Stored entries:
════

-- ==== Sys2Proof/Laws/Traps.lean ====
section
/-! SUPPORT. Laws of pending results and traps (R87, R334 to R337): writing a pending result changes registers alone, and
taking a trap changes what R335 and R336 name and nothing else. -/

namespace Sys2Proof.Machine

/-- A pending result written: of a thread only its registers and its list of pending results change (R87). -/
theorem commit_only (s : State) (team tid : Nat) (p : Pending) :
    s.commit team tid p = { s with threads := (s.commit team tid p).threads, groups := (s.commit team tid p).groups } := by
  unfold State.commit
  split
  · rfl
  · unfold State.writeDest
    split <;> rfl

theorem thread?_commit (s : State) (team tid : Nat) (p : Pending) (a b : Nat) :
    ∃ f : Thread → Thread, (s.commit team tid p).thread? a b = (s.thread? a b).map f ∧
      ∀ u, f u = { u with v := (f u).v, pend := (f u).pend } := by
  have kS : ∀ n ws, KeepsThread (fun u : Thread => u.setRegs n ws) := fun n ws x => by
    dsimp only; rw [(Thread.setRegs_only x n ws).1]; exact ⟨rfl, rfl⟩
  have kP : KeepsThread (fun t : Thread => { t with pend := t.pend.filter (fun q => q.id != p.id) }) := fun x => ⟨rfl, rfl⟩
  unfold State.commit
  split
  · exact ⟨id, by simp, fun u => rfl⟩
  · rename_i t ht
    unfold State.writeDest
    split
    · rename_i n _
      refine ⟨fun u => (fun u : Thread => if a = team ∧ b = tid then { u with pend := u.pend.filter (fun q => q.id != p.id) } else u)
        ((fun u : Thread => if a = t.team ∧ b = t.tid then u.setRegs n ((p.value.getD []).take p.words) else u) u), ?_, ?_⟩
      · dsimp only
        rw [thread?_modThread _ _ _ _ kP, thread?_modThread _ _ _ _ (kS _ _), Option.map_map]
        rfl
      · intro u
        dsimp only
        split <;> split <;> first | rfl | rw [(Thread.setRegs_only u _ _).1]
    · refine ⟨fun u => if a = team ∧ b = tid then { u with pend := u.pend.filter (fun q => q.id != p.id) } else u, ?_, ?_⟩
      · dsimp only
        rw [thread?_modThread _ _ _ _ kP]
        rfl
      · intro u
        dsimp only
        split <;> rfl

theorem commits_only (s : State) (team tid : Nat) (ps : List Pending) :
    ps.foldl (fun s p => s.commit team tid p) s =
      { s with threads := (ps.foldl (fun s p => s.commit team tid p) s).threads, groups := (ps.foldl (fun s p => s.commit team tid p) s).groups } := by
  induction ps generalizing s with
  | nil => rfl
  | cons p r ih => rw [List.foldl_cons, ih, commit_only s team tid p]

theorem thread?_commits (s : State) (team tid : Nat) (ps : List Pending) (a b : Nat) :
    ∃ f : Thread → Thread, (ps.foldl (fun s p => s.commit team tid p) s).thread? a b = (s.thread? a b).map f ∧
      ∀ u, f u = { u with v := (f u).v, pend := (f u).pend } := by
  induction ps generalizing s with
  | nil => exact ⟨id, by simp, fun u => rfl⟩
  | cons p r ih =>
    obtain ⟨g, hg, hg'⟩ := ih (s.commit team tid p)
    obtain ⟨f, hf, hf'⟩ := thread?_commit s team tid p a b
    refine ⟨g ∘ f, ?_, fun u => ?_⟩
    · rw [List.foldl_cons, hg, hf, Option.map_map]
    · simp only [Function.comp]
      rw [hg' (f u), hf' u]

theorem thread?_mapThreads (s : State) (q : Thread → Bool) (f : Thread → Thread) (hf : KeepsThread f) (team tid : Nat) :
    (s.mapThreads q f).thread? team tid = (s.thread? team tid).map (fun u => if q u then f u else u) := thread?_updWhere s q f hf team tid

/-- The results of several threads written. -/
def commitAll (s : State) (team : Nat) (ts : List Thread) : State :=
  ts.foldl (fun s t => t.pend.foldl (fun s p => s.commit team t.tid p) s) s

theorem commitAll_only (s : State) (team : Nat) (ts : List Thread) :
    commitAll s team ts = { s with threads := (commitAll s team ts).threads, groups := (commitAll s team ts).groups } := by
  unfold commitAll
  induction ts generalizing s with
  | nil => rfl
  | cons p r ih => rw [List.foldl_cons, ih, commits_only s team p.tid p.pend]

theorem thread?_commitAll (s : State) (team : Nat) (ts : List Thread) (a b : Nat) :
    ∃ f : Thread → Thread, (commitAll s team ts).thread? a b = (s.thread? a b).map f ∧
      ∀ u, f u = { u with v := (f u).v, pend := (f u).pend } := by
  unfold commitAll
  induction ts generalizing s with
  | nil => exact ⟨id, by simp, fun u => rfl⟩
  | cons p r ih =>
    obtain ⟨g, hg, hg'⟩ := ih (p.pend.foldl (fun s q => s.commit team p.tid q) s)
    obtain ⟨f, hf, hf'⟩ := thread?_commits s team p.tid p.pend a b
    refine ⟨g ∘ f, ?_, fun u => ?_⟩
    · rw [List.foldl_cons, hg, hf, Option.map_map]
    · simp only [Function.comp]
      rw [hg' (f u), hf' u]

theorem postEvent_only (s : State) (ty : Nat) (d : List Byte) :
    s.postEvent ty d = { s with sys := (s.postEvent ty d).sys, mailbox := (s.postEvent ty d).mailbox } := rfl

/-- A trap of a table's grid may stop the table and tell the host, and does nothing else (R351). -/
theorem cadenceTrap_only (s : State) (team code : Nat) : s.cadenceTrap team code =
    { s with cadence := (s.cadenceTrap team code).cadence, sys := (s.cadenceTrap team code).sys, mailbox := (s.cadenceTrap team code).mailbox } := by
  unfold State.cadenceTrap
  split
  · rfl
  · split
    · rfl
    · split
      · rfl
      · simp only [State.postEvent]

/-- Bits of a lane mask. -/
theorem maskOf_getLsbD (l : List Nat) (j : Nat) (hj : j < 64) : (maskOf l).getLsbD j = decide (j ∈ l) := by
  have k : ∀ (l : List Nat) (m : DWord), (l.foldl (fun m i => m ||| bit64 i) m).getLsbD j = (m.getLsbD j || decide (j ∈ l)) := by
    intro l
    induction l with
    | nil => simp
    | cons a r ih =>
      intro m
      rw [List.foldl_cons, ih, BitVec.getLsbD_or, Bool.or_assoc]
      congr 1
      have : (bit64 a).getLsbD j = decide (j = a) := by
        unfold bit64
        rw [BitVec.getLsbD_ofNat, Nat.testBit_two_pow]
        simp only [hj, decide_true, Bool.true_and, decide_eq_decide]
        exact eq_comm
      rw [this]
      simp [List.mem_cons, Bool.decide_or]
  unfold maskOf
  rw [k]
  simp

/-- A trapping set of one team enters its handler at once where it can (R334). -/
theorem takeTrap_taken {s : State} {team : Nat} {tids : List Nat} (h : s.canTrap team tids) (cause : Cause) (kind : TpcKind)
    (tpc : BitVec 57) (taddr : DWord) : TrapTaken s (s.takeTrap team tids cause kind tpc taddr) team tids cause.code kind tpc taddr := by
  obtain ⟨htv, hent, hset⟩ := h
  intro tid htid u hu
  obtain ⟨hu1, hu2⟩ := thread?_key hu
  have hmem : u ∈ s.threads := List.mem_of_find?_eq_some hu
  have hin : ∀ x ∈ s.threads, x.team = team → x.tid ∈ tids → x ∈ s.threads.filter (fun t => t.team == team && tids.contains t.tid && !t.hasExited) := by
    intro x hx h1 h2
    simp [List.mem_filter, hx, h1, h2, (hset x hx h1 h2).1]
  have hout : ∀ x ∈ s.threads.filter (fun t => t.team == team && tids.contains t.tid && !t.hasExited), x ∈ s.threads ∧ x.team = team ∧ x.tid ∈ tids := by
    intro x hx
    simp only [List.mem_filter, Bool.and_eq_true, beq_iff_eq, List.contains_iff_mem] at hx
    exact ⟨hx.1, hx.2.1.1, hx.2.1.2⟩
  unfold State.takeTrap
  dsimp only
  generalize hts : s.threads.filter (fun t => t.team == team && tids.contains t.tid && !t.hasExited) = ts at hin hout
  have hne : ts.isEmpty = false := by
    cases ts with
    | nil => exact absurd (hin u hmem hu1 (hu2 ▸ htid)) (List.not_mem_nil)
    | cons a b => rfl
  have hno : ts.any (fun t => t.inHandler || t.entering.isSome) = false := by
    rw [List.any_eq_false]
    intro x hx
    obtain ⟨h1, h2, h3⟩ := hout x hx
    simp [(hset x h1 h2 h3).2.1, hent x h1 h2]
  have hnd : ts.any (·.wdogDue) = false := by
    rw [List.any_eq_false]
    intro x hx
    obtain ⟨h1, h2, h3⟩ := hout x hx
    simp [(hset x h1 h2 h3).2.2.1]
  simp only [hne, hno, hnd, Bool.false_and, Bool.false_eq_true, if_false]
  generalize hi : ({ cause := cause, tpc := tpc, kind := kind, taddr := taddr, lanes := maskOf (ts.map (·.lane)) } : TrapInfo) = i
  generalize hs2 : ((s.cadenceTrap team cause.code).unseat team tids) = s2
  have e2 : s2 = { s with cadence := s2.cadence, sys := s2.sys, mailbox := s2.mailbox, cores := s2.cores } := by
    rw [← hs2]
    unfold State.unseat
    rw [cadenceTrap_only s team cause.code]
  let f : Thread → Thread := fun t => { t with trapClause := t.clause, status := .parked .entering, entering := some i, noWatch := false, wdogDue := t.wdogDue && cause == .watchpoint }
  have kf : KeepsThread f := fun x => ⟨rfl, rfl⟩
  generalize hs3 : s2.modThreads team (ts.map (·.tid)) (fun t => { t with trapClause := t.clause, status := .parked .entering, entering := some i, noWatch := false, wdogDue := t.wdogDue && cause == .watchpoint }) = s3
  have e3 : s3 = { s2 with threads := updWhere (fun t => t.team == team && (ts.map (·.tid)).contains t.tid) f s2.threads } := by rw [← hs3]; rfl
  have htid3 : ∀ x ∈ s.threads, x.team = team → (x.tid ∈ ts.map (·.tid) ↔ x.tid ∈ tids) := by
    intro x hx h1
    constructor
    · intro h
      obtain ⟨y, hy, he⟩ := List.mem_map.1 h
      exact he ▸ (hout y hy).2.2
    · intro h
      exact List.mem_map.2 ⟨x, hin x hx h1 h, rfl⟩
  have hth2 : s2.threads = s.threads := by rw [e2]
  have ht3 : s3.thread? team tid = some (f u) := by
    rw [← hs3, thread?_modThreads _ _ _ _ kf]
    have : s2.thread? team tid = some u := by rw [← hu]; unfold State.thread?; rw [hth2]
    rw [this]
    have : tid ∈ ts.map (·.tid) := hu2 ▸ (htid3 u hmem hu1).2 (hu2 ▸ htid)
    simp only [Option.map_some, this, and_self, if_true]
  have hmem3 : ∀ x ∈ s3.threads, x.team = team → x.entering = some i → ∃ y ∈ s.threads, y.team = team ∧ y.tid ∈ tids ∧ x = f y := by
    intro x hx h1 h2
    rw [e3] at hx
    obtain ⟨y, hy, rfl⟩ := List.mem_map.1 hx
    rw [hth2] at hy
    split at h2
    · rename_i hq
      simp only [Bool.and_eq_true, beq_iff_eq, List.contains_iff_mem] at hq
      exact ⟨y, hy, hq.1, (htid3 y hy hq.1).1 hq.2, by simp [hq]⟩
    · rename_i hq
      simp only [hq, Bool.false_eq_true, if_false] at h1
      rw [hent y hy h1] at h2
      cases h2
  have htv3 : s3.tvecOf team = s.tvecOf team := by rw [e3, e2]; rfl
  unfold State.tryEnter
  dsimp only
  generalize hts3 : s3.threads.filter (fun t => t.team == team && t.entering == some i) = ts3
  have hne3 : ts3.isEmpty = false := by
    cases ts3 with
    | nil =>
      have : f u ∈ s3.threads := List.mem_of_find?_eq_some ht3
      have : f u ∈ s3.threads.filter (fun t => t.team == team && t.entering == some i) := by
        rw [List.mem_filter]
        refine ⟨this, ?_⟩
        simp [f, hu1]
      rw [hts3] at this
      exact absurd this List.not_mem_nil
    | cons a b => rfl
  have hall : ts3.all Thread.allArrived = true := by
    rw [List.all_eq_true]
    intro x hx
    rw [← hts3, List.mem_filter] at hx
    simp only [Bool.and_eq_true, beq_iff_eq] at hx
    obtain ⟨y, h1, h2, h3, rfl⟩ := hmem3 x hx.1 hx.2.1 hx.2.2
    unfold Thread.allArrived
    rw [List.all_eq_true]
    exact (hset y h1 h2 h3).2.2.2.2
  have htv' : (s.tvecOf team == 0#64) = false := by simpa using htv
  simp only [hne3, hall, htv3, htv', Bool.not_true, Bool.or_self, Bool.false_eq_true, if_false]
  obtain ⟨g, hg, hg'⟩ := thread?_commitAll s3 team ts3 team tid
  rw [ht3, Option.map_some] at hg
  have hq : ((g (f u)).team == team && (g (f u)).entering == some i) = true := by
    rw [hg' (f u)]
    simp [f, hu1]
  rw [thread?_mapThreads]
  swap
  · exact fun x => ⟨rfl, rfl⟩
  change ∃ u', Option.map _ ((commitAll s3 team ts3).thread? team tid) = _ ∧ _
  rw [hg, Option.map_some, if_pos hq]
  refine ⟨_, rfl, ?_⟩
  subst hi
  refine ⟨rfl, rfl, rfl, rfl, rfl, ?_, rfl, rfl, rfl, ?_, ?_, ?_, ?_⟩
  · rw [hg' (f u)]
  · intro hy; rw [hg' (f u)]; exact hy
  · intro hy; rw [hg' (f u)]; exact hy
  · rw [hg' (f u)]
  · intro j hj
    dsimp only
    rw [maskOf_getLsbD _ _ hj, decide_eq_true_eq, List.mem_map]
    constructor
    · rintro ⟨x, hx, rfl⟩
      obtain ⟨h1, h2, h3⟩ := hout x hx
      exact ⟨x, h1, h2, h3, rfl⟩
    · rintro ⟨x, h1, h2, h3, rfl⟩
      exact ⟨x, hin x h1 h2 h3, rfl⟩

end Sys2Proof.Machine
end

════

• [WORK REQUIRED]:
When a line in the data contains "registers", return it as written.

• [FINISHED TASK]:
/-! SUPPORT. Laws of pending results and traps (R87, R334 to R337): writing a pending result changes registers alone, and
/-- A pending result written: of a thread only its registers and its list of pending results change (R87). -/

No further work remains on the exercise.